## Problem details
Using the records below, output the stretch that opens with the line containing "Obligations.WorkingRegistersNeverShow := by" and closes with the line containing "an operation -/", exactly and including both lines, with nothing more.

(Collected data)
▬▬▬▬▬▬

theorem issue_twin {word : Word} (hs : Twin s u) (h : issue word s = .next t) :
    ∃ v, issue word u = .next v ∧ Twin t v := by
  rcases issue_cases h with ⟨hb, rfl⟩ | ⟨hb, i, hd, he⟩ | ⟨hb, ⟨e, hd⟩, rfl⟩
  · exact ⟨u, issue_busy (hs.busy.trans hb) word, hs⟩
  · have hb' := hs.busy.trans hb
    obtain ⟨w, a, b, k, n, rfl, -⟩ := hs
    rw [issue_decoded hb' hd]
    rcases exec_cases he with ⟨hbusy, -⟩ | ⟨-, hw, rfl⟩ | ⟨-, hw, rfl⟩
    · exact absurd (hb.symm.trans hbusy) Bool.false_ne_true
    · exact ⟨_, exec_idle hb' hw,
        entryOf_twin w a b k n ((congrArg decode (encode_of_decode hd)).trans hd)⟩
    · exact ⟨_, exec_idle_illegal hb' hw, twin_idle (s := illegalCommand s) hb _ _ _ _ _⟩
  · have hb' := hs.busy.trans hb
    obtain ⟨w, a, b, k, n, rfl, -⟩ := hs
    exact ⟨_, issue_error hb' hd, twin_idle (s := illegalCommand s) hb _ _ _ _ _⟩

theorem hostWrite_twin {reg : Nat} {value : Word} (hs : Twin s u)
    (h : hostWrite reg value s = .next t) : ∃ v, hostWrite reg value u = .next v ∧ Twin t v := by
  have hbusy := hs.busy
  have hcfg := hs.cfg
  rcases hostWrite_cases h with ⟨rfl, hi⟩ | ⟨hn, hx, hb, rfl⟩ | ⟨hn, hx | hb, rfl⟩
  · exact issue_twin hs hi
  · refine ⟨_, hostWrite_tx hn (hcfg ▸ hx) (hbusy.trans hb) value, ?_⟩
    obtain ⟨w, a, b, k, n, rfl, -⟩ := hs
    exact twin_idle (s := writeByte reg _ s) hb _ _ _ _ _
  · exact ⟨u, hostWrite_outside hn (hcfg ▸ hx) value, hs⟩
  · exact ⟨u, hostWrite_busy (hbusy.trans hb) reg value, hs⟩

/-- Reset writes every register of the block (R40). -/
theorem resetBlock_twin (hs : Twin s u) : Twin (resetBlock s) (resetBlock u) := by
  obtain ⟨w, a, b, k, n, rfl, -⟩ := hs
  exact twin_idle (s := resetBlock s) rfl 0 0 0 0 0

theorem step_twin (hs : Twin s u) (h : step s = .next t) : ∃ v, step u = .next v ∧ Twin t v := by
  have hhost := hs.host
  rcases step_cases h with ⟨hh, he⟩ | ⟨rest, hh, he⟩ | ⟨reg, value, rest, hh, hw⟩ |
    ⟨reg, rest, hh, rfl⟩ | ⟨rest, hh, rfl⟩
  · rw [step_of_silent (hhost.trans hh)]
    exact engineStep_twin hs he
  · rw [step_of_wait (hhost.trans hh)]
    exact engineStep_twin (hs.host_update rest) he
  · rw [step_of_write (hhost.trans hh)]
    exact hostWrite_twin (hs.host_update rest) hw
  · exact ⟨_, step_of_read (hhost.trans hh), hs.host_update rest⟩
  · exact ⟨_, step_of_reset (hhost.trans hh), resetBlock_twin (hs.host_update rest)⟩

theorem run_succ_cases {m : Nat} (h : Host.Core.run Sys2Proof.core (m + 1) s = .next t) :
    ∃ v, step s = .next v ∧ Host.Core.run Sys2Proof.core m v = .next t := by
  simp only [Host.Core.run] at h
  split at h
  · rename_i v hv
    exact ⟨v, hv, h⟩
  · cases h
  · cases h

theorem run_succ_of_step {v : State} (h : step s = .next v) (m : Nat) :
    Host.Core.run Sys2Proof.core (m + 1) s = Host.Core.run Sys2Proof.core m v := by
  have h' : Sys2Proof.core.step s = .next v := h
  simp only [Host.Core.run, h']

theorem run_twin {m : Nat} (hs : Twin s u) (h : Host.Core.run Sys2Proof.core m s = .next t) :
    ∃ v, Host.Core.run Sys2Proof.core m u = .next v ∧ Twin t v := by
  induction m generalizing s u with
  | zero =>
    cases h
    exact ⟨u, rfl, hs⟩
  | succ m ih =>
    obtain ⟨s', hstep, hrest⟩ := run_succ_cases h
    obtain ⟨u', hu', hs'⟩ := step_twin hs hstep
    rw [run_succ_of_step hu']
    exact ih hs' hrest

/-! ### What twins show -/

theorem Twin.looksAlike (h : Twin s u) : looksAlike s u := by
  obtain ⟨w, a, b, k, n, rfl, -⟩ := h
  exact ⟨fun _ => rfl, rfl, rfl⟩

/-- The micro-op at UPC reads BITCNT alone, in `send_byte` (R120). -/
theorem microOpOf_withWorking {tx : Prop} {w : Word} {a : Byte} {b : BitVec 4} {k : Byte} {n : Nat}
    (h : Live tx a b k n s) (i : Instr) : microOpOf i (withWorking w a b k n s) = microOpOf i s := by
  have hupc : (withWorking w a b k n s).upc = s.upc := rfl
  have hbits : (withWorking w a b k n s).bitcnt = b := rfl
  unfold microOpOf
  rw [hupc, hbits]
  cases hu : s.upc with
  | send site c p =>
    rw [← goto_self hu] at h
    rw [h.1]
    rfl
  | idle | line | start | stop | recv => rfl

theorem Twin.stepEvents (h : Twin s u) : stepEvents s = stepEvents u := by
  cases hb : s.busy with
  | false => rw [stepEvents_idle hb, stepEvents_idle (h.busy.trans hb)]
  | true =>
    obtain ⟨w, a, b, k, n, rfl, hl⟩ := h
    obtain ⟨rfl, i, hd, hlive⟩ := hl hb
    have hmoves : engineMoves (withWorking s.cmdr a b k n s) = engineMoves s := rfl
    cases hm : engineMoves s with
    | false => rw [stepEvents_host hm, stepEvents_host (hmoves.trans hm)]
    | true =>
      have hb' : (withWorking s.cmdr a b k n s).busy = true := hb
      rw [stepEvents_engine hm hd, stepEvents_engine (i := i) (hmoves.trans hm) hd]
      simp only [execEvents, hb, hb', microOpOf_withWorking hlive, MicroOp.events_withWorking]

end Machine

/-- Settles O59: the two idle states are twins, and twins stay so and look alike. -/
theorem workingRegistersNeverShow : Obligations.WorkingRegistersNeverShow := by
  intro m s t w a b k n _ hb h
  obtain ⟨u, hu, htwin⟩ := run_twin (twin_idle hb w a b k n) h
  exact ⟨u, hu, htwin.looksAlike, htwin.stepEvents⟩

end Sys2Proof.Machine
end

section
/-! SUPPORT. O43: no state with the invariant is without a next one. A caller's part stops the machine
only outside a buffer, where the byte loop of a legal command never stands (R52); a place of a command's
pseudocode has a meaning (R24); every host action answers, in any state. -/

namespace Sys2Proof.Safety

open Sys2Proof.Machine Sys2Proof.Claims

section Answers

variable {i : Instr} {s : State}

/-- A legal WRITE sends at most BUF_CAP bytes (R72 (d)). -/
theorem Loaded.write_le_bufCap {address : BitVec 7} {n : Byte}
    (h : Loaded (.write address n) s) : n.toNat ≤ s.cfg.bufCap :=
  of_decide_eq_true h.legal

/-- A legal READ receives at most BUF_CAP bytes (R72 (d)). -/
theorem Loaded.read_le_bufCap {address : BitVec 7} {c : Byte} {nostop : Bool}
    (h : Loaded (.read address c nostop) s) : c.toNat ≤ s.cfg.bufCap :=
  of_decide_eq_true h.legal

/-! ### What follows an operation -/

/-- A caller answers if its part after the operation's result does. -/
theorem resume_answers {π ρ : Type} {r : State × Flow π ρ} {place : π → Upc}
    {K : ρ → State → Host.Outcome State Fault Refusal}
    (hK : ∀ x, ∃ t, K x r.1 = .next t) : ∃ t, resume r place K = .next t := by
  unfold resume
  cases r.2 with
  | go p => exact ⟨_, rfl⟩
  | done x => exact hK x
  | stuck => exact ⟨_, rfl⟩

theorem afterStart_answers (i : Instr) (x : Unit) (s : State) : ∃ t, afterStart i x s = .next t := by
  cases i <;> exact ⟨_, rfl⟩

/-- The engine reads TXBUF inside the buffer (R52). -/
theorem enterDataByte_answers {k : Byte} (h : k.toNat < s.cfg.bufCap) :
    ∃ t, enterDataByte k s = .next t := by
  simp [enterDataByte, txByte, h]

▬▬▬▬▬▬

## Result of the task
theorem workingRegistersNeverShow : Obligations.WorkingRegistersNeverShow := by
  intro m s t w a b k n _ hb h
  obtain ⟨u, hu, htwin⟩ := run_twin (twin_idle hb w a b k n) h
  exact ⟨u, hu, htwin.looksAlike, htwin.stepEvents⟩

end Sys2Proof.Machine
end

section
/-! SUPPORT. O43: no state with the invariant is without a next one. A caller's part stops the machine
only outside a buffer, where the byte loop of a legal command never stands (R52); a place of a command's
pseudocode has a meaning (R24); every host action answers, in any state. -/

namespace Sys2Proof.Safety

open Sys2Proof.Machine Sys2Proof.Claims

section Answers

variable {i : Instr} {s : State}

/-- A legal WRITE sends at most BUF_CAP bytes (R72 (d)). -/
theorem Loaded.write_le_bufCap {address : BitVec 7} {n : Byte}
    (h : Loaded (.write address n) s) : n.toNat ≤ s.cfg.bufCap :=
  of_decide_eq_true h.legal

/-- A legal READ receives at most BUF_CAP bytes (R72 (d)). -/
theorem Loaded.read_le_bufCap {address : BitVec 7} {c : Byte} {nostop : Bool}
    (h : Loaded (.read address c nostop) s) : c.toNat ≤ s.cfg.bufCap :=
  of_decide_eq_true h.legal

/-! ### What follows an operation -/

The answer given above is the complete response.